Records drawn from a dataset
·····
-- ==== Sys2Proof/Laws/Step.lean ====
section
/-! SUPPORT. What one step can do, said once: an invariant of the machine is proved from these, without unfolding `step`. -/

namespace Sys2Proof.Machine

/-- A step that answers a next state fetched either an instruction, which ran on the advanced state, or a word of no row,
which did nothing; then the timers ticked. -/
theorem step_cases {s t : State} (h : step s = .next t) :
    (∃ i u, decodeWord (fetchWord s) = .ok i ∧ exec i (s.setPc (s.pc + 2)) = .next u ∧ t = u.tick) ∨
    (∃ r, decodeWord (fetchWord s) = .error r ∧ t = (s.setPc (s.pc + 2)).tick) := by
  simp only [step, checkRange_eq] at h
  cases hd : decodeWord (fetchWord s) with
  | ok i =>
    rw [hd] at h
    obtain ⟨u, hu, ht⟩ := endCycle_cases h
    exact .inl ⟨i, u, rfl, hu, ht⟩
  | error r =>
    rw [hd] at h
    obtain ⟨u, hu, ht⟩ := endCycle_cases h
    exact .inr ⟨r, rfl, by rw [ht, ← Host.Outcome.next.inj hu]; rfl⟩

/-- The cycle of a fetched instruction: the instruction runs on the advanced state, then the timers tick. -/
theorem step_cases_of_fetched {s t : State} {i : Instr} (hf : decodeWord (fetchWord s) = .ok i) (h : step s = .next t) :
    ∃ u, exec i (s.setPc (s.pc + 2)) = .next u ∧ t = u.tick := by
  rcases step_cases h with ⟨j, u, hj, hu, ht⟩ | ⟨r, hr, _⟩
  · cases hf.symm.trans hj
    exact ⟨u, hu, ht⟩
  · cases hf.symm.trans hr

/-- The cycle of a fetched instruction, from what the instruction answers on the advanced state. -/
theorem step_of_fetched {s t : State} {i : Instr} (hf : decodeWord (fetchWord s) = .ok i)
    (h : exec i (s.setPc (s.pc + 2)) = .next t) : step s = .next t.tick := by
  simp only [step, checkRange_eq, hf, beginCycle_eq, h, endCycle_next]

/-- The cycle of a word of no row. -/
theorem step_of_unlisted {s : State} {r : DecodeRefusal} (hf : decodeWord (fetchWord s) = .error r) :
    step s = .next (s.setPc (s.pc + 2)).tick := by
  simp only [step, checkRange_eq, hf]
  rfl

/-- A run of the machine behind the host's interface goes on from the next state of its first step. -/
theorem core_run_succ {s t : State} (k : Nat) (h : step s = .next t) :
    Host.Core.run core (k + 1) s = Host.Core.run core k t := by
  have hs : core.step s = .next t := h
  simp only [Host.Core.run]
  rw [hs]

theorem core_run_zero (s : State) : Host.Core.run core 0 s = .next s := rfl

/-! ### The three meanings with two cases: what each answers in each case, and that these are all -/

theorem execRet_empty {s : State} (h : s.sp.val = 0) : execRet s = .next s := by
  rcases s.pop_cases with ⟨hp, _⟩ | ⟨k, hk, _⟩
  · simp only [execRet, hp]
  · omega

theorem execRet_pops {s : State} {k : Fin 17} (h : k.val + 1 = s.sp.val) :
    execRet s = .next { s with sp := k, pc := s.stackAt k.val } := by
  rcases s.pop_cases with ⟨_, h0⟩ | ⟨k', hk, hp⟩
  · omega
  · obtain rfl : k' = k := Fin.ext (by omega)
    simp only [execRet, hp]
    rfl

theorem execCall_full {s : State} (nnn : Addr) (h : s.sp.val = 16) : execCall nnn s = .next s := by
  rcases s.push_cases s.pc with ⟨hp, _⟩ | ⟨hl, _⟩
  · simp only [execCall, hp]
  · omega

theorem execCall_pushes {s : State} (nnn : Addr) {k : Fin 17} (hl : s.sp.val < 16) (hk : k.val = s.sp.val + 1) :
    execCall nnn s = .next { s with stack := s.stack.set s.sp.val s.pc hl, sp := k, pc := zextAddr nnn } := by
  rcases s.push_cases s.pc with ⟨_, h0⟩ | ⟨_, k', hk', hp⟩
  · omega
  · obtain rfl : k' = k := Fin.ext (by omega)
    simp only [execCall, hp]
    rfl

theorem execLdVxK_stalls {s : State} (x : Nib) (h : s.keys = 0) :
    execLdVxK x s = .next ((s.setPc (s.pc - 2)).setWait true) := by
  unfold execLdVxK
  rw [if_pos h]

theorem execLdVxK_takes {s : State} (x : Nib) (h : s.keys ≠ 0) :
    execLdVxK x s = .next (((s.setReg x (highestKey s.keys)).setKeys 0).setWait false) := by
  unfold execLdVxK
  rw [if_neg h]

/-- Everything RET can do (R122). -/
theorem execRet_cases {s t : State} (h : execRet s = .next t) :
    (t = s ∧ s.sp.val = 0) ∨
    ∃ k : Fin 17, k.val + 1 = s.sp.val ∧ t = { s with sp := k, pc := s.stackAt k.val } := by
  simp only [execRet] at h
  rcases s.pop_cases with ⟨hp, h0⟩ | ⟨k, hk, hp⟩ <;> rw [hp] at h <;> cases h
  · exact .inl ⟨rfl, h0⟩
  · exact .inr ⟨k, hk, rfl⟩

/-- Everything CALL can do (R124). -/
theorem execCall_cases {nnn : Addr} {s t : State} (h : execCall nnn s = .next t) :
    (t = s ∧ s.sp.val = 16) ∨
    ∃ (hl : s.sp.val < 16) (k : Fin 17), k.val = s.sp.val + 1 ∧
      t = { s with stack := s.stack.set s.sp.val s.pc hl, sp := k, pc := zextAddr nnn } := by
  simp only [execCall] at h
  rcases s.push_cases s.pc with ⟨hp, h0⟩ | ⟨hl, k, hk, hp⟩ <;> rw [hp] at h <;> cases h
  · exact .inl ⟨rfl, h0⟩
  · exact .inr ⟨hl, k, hk, rfl⟩

/-- Everything LD Vx,K can do (R224). -/
theorem execLdVxK_cases {x : Nib} {s t : State} (h : execLdVxK x s = .next t) :
    (s.keys = 0 ∧ t = (s.setPc (s.pc - 2)).setWait true) ∨
    (s.keys ≠ 0 ∧ t = ((s.setReg x (highestKey s.keys)).setKeys 0).setWait false) := by
  simp only [execLdVxK] at h
  split at h <;> rename_i hk <;> cases h
  · exact .inl ⟨hk, rfl⟩
  · exact .inr ⟨hk, rfl⟩

/-! ### Reset -/

@[simp] theorem State.reset_stackAt (j : Nat) : State.reset.stackAt j = 0 := by
  simp only [State.stackAt, State.reset, Vector.getElem?_replicate]
  split <;> rfl

@[simp] theorem State.reset_reg (j : Nib) : State.reset.reg j = 0 := by
  simp [State.reg, State.reset]

theorem State.reset_mem_wf : State.reset.mem.wf := Memory.wf_nil

end Sys2Proof.Machine
end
·····
• _EXERCISE DESCRIPTION_
Locate the word "trans" in the data above. Copy every line carrying it.

• _EXPECTED OUTPUT_
  · cases hf.symm.trans hj
  · cases hf.symm.trans hr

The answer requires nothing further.